Question

name 2 - 2 additional practice proving lines parallel use the figure for exercises 1 - 4. using the given information, which lines can you conclude are parallel? state the theorem or postulate that justifies each answer. 1. ∠1≅∠4 2. ∠2≅∠3 3. ∠6≅∠7 4. m∠5 + m∠8 = 180

Explanation:

Step1: Identify angle - pair relationships

For $\angle1\cong\angle4$, they are vertical angles. Vertical - angle congruence does not directly prove parallel lines.

Step2: Analyze $\angle2\cong\angle3$

$\angle2$ and $\angle3$ are alternate interior angles. By the Alternate Interior Angles Theorem, if two lines are cut by a transversal and the alternate interior angles are congruent, then the two lines are parallel. So, we can conclude that the lines are parallel.

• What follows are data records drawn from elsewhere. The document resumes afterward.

/-- System commands, and commands that run on another module. -/
def Obligations.SystemAndRemoteCommands : Prop :=
  Sys2Proof.Parts.RemoteCommands ∧ Sys2Proof.Parts.SystemCommands

namespace Sys2Proof

/-- R344, R346: every event goes to ring 3 with its code, source, time and payload, the oldest record leaving a full ring; a
memory ring that is on and takes its code gets a record at its write index, and counts it as lost where it is full. During a
restart of the CP events are queued. -/
def Parts.Events : Prop :=
  (∀ (s : State) code src f, s.fld .cpStatus 0 0 1 1 = 0 → (∀ r < 3, s.fld .evrStatus r 0 0 1 = 0) → s.cp.ring3.length < 256 →
    let t := s.postQ code src f
    t.cp.ring3 = s.cp.ring3 ++ [{ code := code, source := src, unlocked := s.fld .fabTimeStatus 0 0 0 2 == 0, time := s.now, payload := evPayload f, seq := s.cp.ring3Seq % 2 ^ 32, loss := s.cp.ring3Loss }] ∧
    t.cp.ring3Loss = false ∧ t.regs = s.regs ∧ t.mem = s.mem) ∧
  (∀ (s : State) r e, s.fld .evrStatus r 0 0 1 = 1 → ((s.cp.rings.get {} r).mask >>> (e.code / 256)) % 2 = 1 → s.memOk = true → s.reg .evrRidx r 0 = 0 → s.recordsOut .evrWidx r = 0 →
    let w := (s.reg .evrWidx r 0).toNat
    let ring := s.cp.rings.get {} r
    w < 2 ^ 32 →
    (w < 2 ^ ring.log2 → s.postRing r e = ({ s with cp := { s.cp with rings := s.cp.rings.set r { ring with loss := false } } } : State).queueRecord
      ⟨.evrWidx, r, ring.base + 64 * (w % 2 ^ ring.log2), evBytes e w ring.loss⟩) ∧
    (2 ^ ring.log2 ≤ w → (s.postRing r e).fld .evrStatus r 0 16 16 = min 65535 (s.fld .evrStatus r 0 16 16 + 1) ∧
      ((s.postRing r e).cp.rings.get {} r).loss = true ∧ (s.postRing r e).mem = s.mem)) ∧
  (∀ (s : State) code src f, s.fld .cpStatus 0 0 1 1 = 1 → s.cp.queued.length < 256 → (s.postQ code src f).cp.queued.length = s.cp.queued.length + 1 ∧
    (s.postQ code src f).cp.ring3 = s.cp.ring3 ∧ (s.postQ code src f).mem = s.mem) ∧
  (∀ (s : State) code src f, s.fld .cpStatus 0 0 1 1 = 1 → s.wq = [] → s.cp.queued.length < 256 →
    s.post code src f = s.postQ code src f) ∧
  (∀ (s : State) code src f, s.wq = [] → (∀ r < 3, s.fld .evrStatus r 0 0 1 = 0) → s.post code src f = s.postQ code src f)

/-- R340, R347, R351: the read index of a ring takes a value between itself and the write index, and any other sets RERR; a 1
written to PEND of a dispatch interrupt clears it. -/
def Parts.IndexStores : Prop :=
  (∀ (s : State) iss r v, r < 3 → s.reach iss (regAddr .evrRidx r 0) = .ok →
    let n := bits v 0 32
    let old := s.fld .evrRidx r 0 0 32
    let w := s.fld .evrWidx r 0 0 32
    ((n + 2 ^ 32 - old) % 2 ^ 32 ≤ (w + 2 ^ 32 - old) % 2 ^ 32 → (r = 0 ∨ n ≠ w) →
      exec (.hdEvrRidxWrite iss r 8 v) s = .next ((s.setFld .evrRidx r 0 0 32 n).wrote iss)) ∧
    ((w + 2 ^ 32 - old) % 2 ^ 32 < (n + 2 ^ 32 - old) % 2 ^ 32 → exec (.hdEvrRidxWrite iss r 8 v) s = .next ((s.setFld .evrStatus r 0 1 1 1).wrote iss))) ∧
  (∀ (s : State) iss n v, n < 64 → s.reach iss (regAddr .dqint n 0) = .ok → (bit v 0 = true → exec (.pdDqintPendClear iss n 8 v) s = .next ((s.setFld .dqint n 0 0 1 0).wrote iss)) ∧
    (bit v 0 = false → exec (.pdDqintPendClear iss n 8 v) s = .next (s.wrote iss)))

end Sys2Proof

/-- Posting of events to the rings, and the stores to their read indices. -/
def Obligations.EventsAndTheirRings : Prop :=
  Sys2Proof.Parts.Events ∧ Sys2Proof.Parts.IndexStores

namespace Sys2Proof

/- Telemetry. -/

/-- R341, R342: TEL_READ answers the sensors that it names, as they were last refreshed; TEL_ALERT_SET keeps a slot; a
refresh keeps a sensor's value and the hottest junction; an armed slot whose sensor lies outside its band posts once. -/
def Parts.Telemetry : Prop :=
  (∀ s mb, Ready s mb 0x601 [(4, 1), (8, 2 * argOf s mb 4 1)] → 1 ≤ argOf s mb 4 1 → argOf s mb 4 1 ≤ 14 →
    (∀ i < argOf s mb 4 1, sensorListed (argOf s mb (8 + 2 * i) 2) = true) →
    exec (.telRead mb) s = .next (answer s mb 0 ((upTo (argOf s mb 4 1)).flatMap (fun i => leBytes 4 (s.sensorSeen (argOf s mb (8 + 2 * i) 2)).toNat)))) ∧
  (∀ s mb, Ready s mb 0x602 [(4, 1), (6, 2), (8, 4), (0xC, 4), (0x10, 1)] → argOf s mb 4 1 < 16 → sensorListed (argOf s mb 6 2) = true →
    (BitVec.ofNat 32 (argOf s mb 0xC 4)).toInt ≤ (BitVec.ofNat 32 (argOf s mb 8 4)).toInt → argOf s mb 0x10 1 ≤ 1 →
    exec (.telAlertSet mb) s = .next (answer { s with cp := { s.cp with alerts := s.cp.alerts.set (argOf s mb 4 1) { sensor := argOf s mb 6 2, high := (BitVec.ofNat 32 (argOf s mb 8 4)).toInt, low := (BitVec.ofNat 32 (argOf s mb 0xC 4)).toInt, en := argOf s mb 0x10 1 == 1 } } } mb 0)) ∧
  (∀ (s : State) id v, sensorListed id = true → id ≠ 0x50 → s.hdOn = true → Runs (.sensorRefresh id v) s (fun t =>
    t.sensor id = v ∧ (∀ j, j ≠ id → j ≠ 0x50 → t.sensor j = s.sensor j) ∧ t.fld .pwrTherm 0 0 0 16 = min t.hottest.2 65535 ∧
    t.fld .pwrTherm 0 0 16 8 = t.hottest.1 ∧ t.mem = s.mem)) ∧
  (∀ (s : State) i (a : Alert), s.fld .cpStatus 0 0 0 2 = 1 → s.cp.alerts = [(i, a)] → a.en = true →
    let w := s.sensorSeen a.sensor
    (a.low ≤ w.toInt → w.toInt ≤ a.high → exec .telAlertCheck s = .next (({ s with cp := { s.cp with alerts := [(i, { a with armed := true })] } } : State).monRecord 12 (s.hottest.2 / 10))) ∧
    (a.armed = false → (w.toInt < a.low ∨ a.high < w.toInt) → exec .telAlertCheck s = .next (s.monRecord 12 (s.hottest.2 / 10))) ∧
    (a.armed = true → (w.toInt < a.low ∨ a.high < w.toInt) → exec .telAlertCheck s = .next (
      let s1 := ({ s with cp := { s.cp with alerts := [(i, { a with armed := false })] } } : State).post evTelAlert 13 [(1, i), (2, a.sensor), (4, w.toNat)]
      (({ s1 with cp := { s1.cp with i3cAlert := s1.cp.i3cAlert ||| 2 } } : State).alertFrom s1.i3cAlert).monRecord 12 (s.hottest.2 / 10))))

/- The start of the CP, and debug. -/

/-- R349, R350, R368: at the last boot step the CP is ready and posts it; a restart ends every command in progress with
ST_CP_RESTART, and after it queued events are posted and the event says why. -/
def Parts.ControlProcessor : Prop :=
  (∀ (s : State), s.pwr.phase = .boot 7 → s.fld .cpStatus 0 0 0 1 = 0 → s.fld .secStatus 0 0 0 1 = 0 →
    exec .cpReady s = .next (State.cpStart { s with pwr := { s.pwr with phase := .on } })) ∧
  (∀ (s : State), s.pwr.phase ≠ .boot 7 → exec .cpReady s = .next s) ∧
  (∀ (s : State), ∃ s1 : State, s.cpStart = (s1.post evCpReady 13 [(4, s.utnakVersion), (4, s.cp.restarts)]).runHeld ∧
    s1.fld .cpStatus 0 0 0 1 = 1 ∧ s1.fld .cpStatus 0 0 16 32 = s.utnakVersion % 2 ^ 32 ∧ s1.mem = s.mem) ∧
  (∀ (s : State) cause, cause ≤ 1 → s.fld .cpStatus 0 0 0 2 = 1 → Runs (.cpWatchdogRestart cause) s (fun t =>
    t.fld .cpStatus 0 0 1 1 = 1 ∧ t.cp.cause = cause ∧ t.mem = s.mem ∧
    ∀ mb < 8, (s.mbox mb).busy = true → (s.mbox mb).res = none → (s.mbox mb).held = false → (t.mbox mb).res = some (7, padTo 64 []))) ∧
  (∀ (s : State), s.fld .cpStatus 0 0 1 1 = 1 → s.cp.queued = [] → s.cp.queuedLost = [] → exec .cpRestartEnd s = .next (
    let s1 := (({ s with cp := { s.cp with restarts := s.cp.restarts + 1, queued := [], queuedLost := [] } } : State).setFld .cpStatus 0 0 1 1 0).incFld .cpStatus 0 0 8 8
    (s1.post evCpRestart 13 [(4, s.cp.restarts + 1), (1, s.cp.cause)]).runHeld))

end Sys2Proof

/-- Sensors and alerts, and the start and restart of the control processor. -/
def Obligations.TelemetryAndControlProcessor : Prop :=
  Sys2Proof.Parts.Telemetry ∧ Sys2Proof.Parts.ControlProcessor

namespace Sys2Proof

Step3: Analyze $\angle6\cong\angle7$

$\angle6$ and $\angle7$ are alternate exterior angles. By the Alternate Exterior Angles Theorem, if two lines are cut by a transversal and the alternate exterior angles are congruent, then the two lines are parallel.

Step4: Analyze $m\angle5 + m\angle8=180$

$\angle5$ and $\angle8$ are same - side exterior angles. By the Same - Side Exterior Angles Theorem, if two lines are cut by a transversal and the same - side exterior angles are supplementary, then the two lines are parallel.

Answer:

1. No theorem for parallel lines (vertical angles).
2. Alternate Interior Angles Theorem.
3. Alternate Exterior Angles Theorem.
4. Same - Side Exterior Angles Theorem.